Material provided START
-- ==== Sys2Proof/Machine/Tasks.lean ====
section
/-! DEFINITION. RULING_SET, the task, trace, exclusion and wait commands (R46 to R48, R80 to R83, R378, R434, R482 to R484). -/

namespace Sys2Proof.Machine

/-! ### RULING_SET (R46 to R50, R52) -/

/-- RUL_PHASE_NS of a configuration is not less than its period in ns. -/
def phaseTooLong (c : Nat) : Bool := decide (10 * fld 26 0 c ≤ 19 * fld 56 27 c)

/-- The fields of RUL_CFG outside their sets, by payload offset (Table 2-1); a phase under discipline is R48's matter. -/
def rulingBad (c : Nat) : List (Nat × Bool) :=
  [(0, decide (fld 26 0 c < 19000) || decide (95000000 < fld 26 0 c)), (3, !bitAt c 63 && phaseTooLong c), (7, fld 62 57 c != 0)]

/-- R48 refuses discipline at a configuration. -/
def discRefused (s : State) (c : Nat) : Bool :=
  let p := fld 26 0 c
  bitAt c 63 && (p % 19 != 0 || 10 ^ 9 % (p * 10 / 19) != 0 || phaseTooLong c ||
    (!disciplined s && s.plans.any fun e => e.2.state != .loaded))

/-- The period last asked for. -/
def askedPeriod (s : State) : Nat :=
  match (s.actions.filterMap fun a => match a.act with | .periodChange p => some p | _ => none).getLast? with
  | some p => p
  | none => s.rul.nextPeriod.getD (period s)

/-- Discipline and phase in force at once; the period stays (R434). The aligned times move with the phase. -/
def writeDiscipline (c : Nat) (s : State) : State :=
  let old := s.rul.cfg.toNat
  let on := bitAt c 63
  let shift : Nat → Nat := fun t => t + fld 56 27 c - fld 56 27 old
  let rul := { s.rul with cfg := BitVec.ofNat 64 (c - fld 26 0 c + fld 26 0 old) }
  if on && !disciplined s then setLock 1 { s with rul := { rul with stepPend := true, anchor := none, aligned := 0 } }
  else if !on then setLock 0 { s with rul := { rul with stepPend := false, anchor := none, aligned := 0 } }
  else { s with rul := { rul with anchor := rul.anchor.map fun a => (a.1, shift a.2) } }

/-- A period asked for: the class-6 action while ruled work is bound, else in force at the next edge (R46, R47), where it takes the place of
one that waits for that edge. -/
def askPeriod (p : Nat) (s : State) : State :=
  if p = askedPeriod s then s
  else
    let s := { s with rul := { s.rul with asked := s.rul.asked + b2n (ruledBound s || s.rul.nextPeriod.isNone) } }
    setStatus 8 8 1 (if ruledBound s then request (.periodChange p) s else { s with rul := { s.rul with nextPeriod := some p } })

/-- The PLN_ID of a report that no one plan is behind: that of the first entry's plan (assumption log 113). -/
def reportPlan (s : State) (es : List FitEntry) : Nat := ((es.head?.bind fun e => plan? s e.plan).map (·.image.id)).getD 0

/-- RULING_SET. -/
def execRulingSet (r : Req) (cfg : BitVec 64) (s : State) : Host.Outcome State Fault Refusal :=
  let c := cfg.toNat
  .next (goust r (pcmd 0x0502 8 (rulingBad c) fun s =>
    let p := fld 26 0 c
    if discRefused s c then .fail St.discRefused 0
    else match (if p ≠ askedPeriod s ∧ ruledBound s then fitCheck s [] [p] else none) with
    | some (per, es) => refuseFit (reportPlan s es) per es s
    | none =>
      let s := askPeriod p (writeDiscipline c s)
      .accept s (.ruling s.rul.asked) []) s)

/-! ### Tasks (R80, R81, R434) -/

/-- The margin entries a list of tasks asks of a cluster. -/
def entriesFor (ts : List Task) (k : Nat) : Nat := (ts.filter fun t => t.core / 8 == k).length

/-- TASK_SUBMIT: all of the tasks, or none. -/
def execTaskSubmit (r : Req) (slot level : Byte) (ligs : List (BitVec 32)) (s : State) : Host.Outcome State Fault Refusal :=
  .next (goust r (icmd 0x0504 (alignUp (8 + 4 * ligs.length) 8)
    [(0, decide (63 < slot.toNat)), (1, decide (7 < level.toNat)), (2, decide (880 < ligs.length))] fun s =>
    match plan? s slot.toNat with
    | none => .fail St.planState 0
    | some p =>
      if p.state != .active || p.resetting then .fail St.planState 0
      else match ((List.range ligs.length).zip ligs).find? fun e => (ligOf p e.2.toNat).isNone with
      | some e => .fail St.malformed (40 + 4 * e.1)
      | none =>
        if ligs.any fun l => (ligOf p l.toNat).any (·.ruled) then .fail St.taskState 0
        else
          let lv := if level = 0 then p.image.marginLevel else level.toNat
          let ts := ligs.filterMap fun l => ligTask s slot.toNat l.toNat (some lv)
          match (List.range 48).find? fun k => decide (3584 < marginUsed (cluster s k) + entriesFor ts k) && entriesFor ts k != 0 with
          | some k => .fail St.readyListFull (clusterUid k 8).toNat
          | none => .ok (ts.foldl (fun s t => startMargin 11 t s) s) []) s)

/-- The cluster on whose list, or among whose held events, a margin task of an id stands. -/
def findWaiting (s : State) (id : Nat) : Option (Nat × Task) :=
  s.sched.findSome? fun e =>
    ((e.2.ready ++ e.2.held.map (·.task)).find? fun t => t.id == id && !t.ruled).map fun t => (e.1, t)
Material provided END
**Prompt**
In the records above, find the line with "rul with anchor"; write out exactly that line and each one after it, stopping after the line with "else match (if".

**Task output**
  else { s with rul := { rul with anchor := rul.anchor.map fun a => (a.1, shift a.2) } }

/-- A period asked for: the class-6 action while ruled work is bound, else in force at the next edge (R46, R47), where it takes the place of
one that waits for that edge. -/
def askPeriod (p : Nat) (s : State) : State :=
  if p = askedPeriod s then s
  else
    let s := { s with rul := { s.rul with asked := s.rul.asked + b2n (ruledBound s || s.rul.nextPeriod.isNone) } }
    setStatus 8 8 1 (if ruledBound s then request (.periodChange p) s else { s with rul := { s.rul with nextPeriod := some p } })

/-- The PLN_ID of a report that no one plan is behind: that of the first entry's plan (assumption log 113). -/
def reportPlan (s : State) (es : List FitEntry) : Nat := ((es.head?.bind fun e => plan? s e.plan).map (·.image.id)).getD 0

/-- RULING_SET. -/
def execRulingSet (r : Req) (cfg : BitVec 64) (s : State) : Host.Outcome State Fault Refusal :=
  let c := cfg.toNat
  .next (goust r (pcmd 0x0502 8 (rulingBad c) fun s =>
    let p := fld 26 0 c
    if discRefused s c then .fail St.discRefused 0
    else match (if p ≠ askedPeriod s ∧ ruledBound s then fitCheck s [] [p] else none) with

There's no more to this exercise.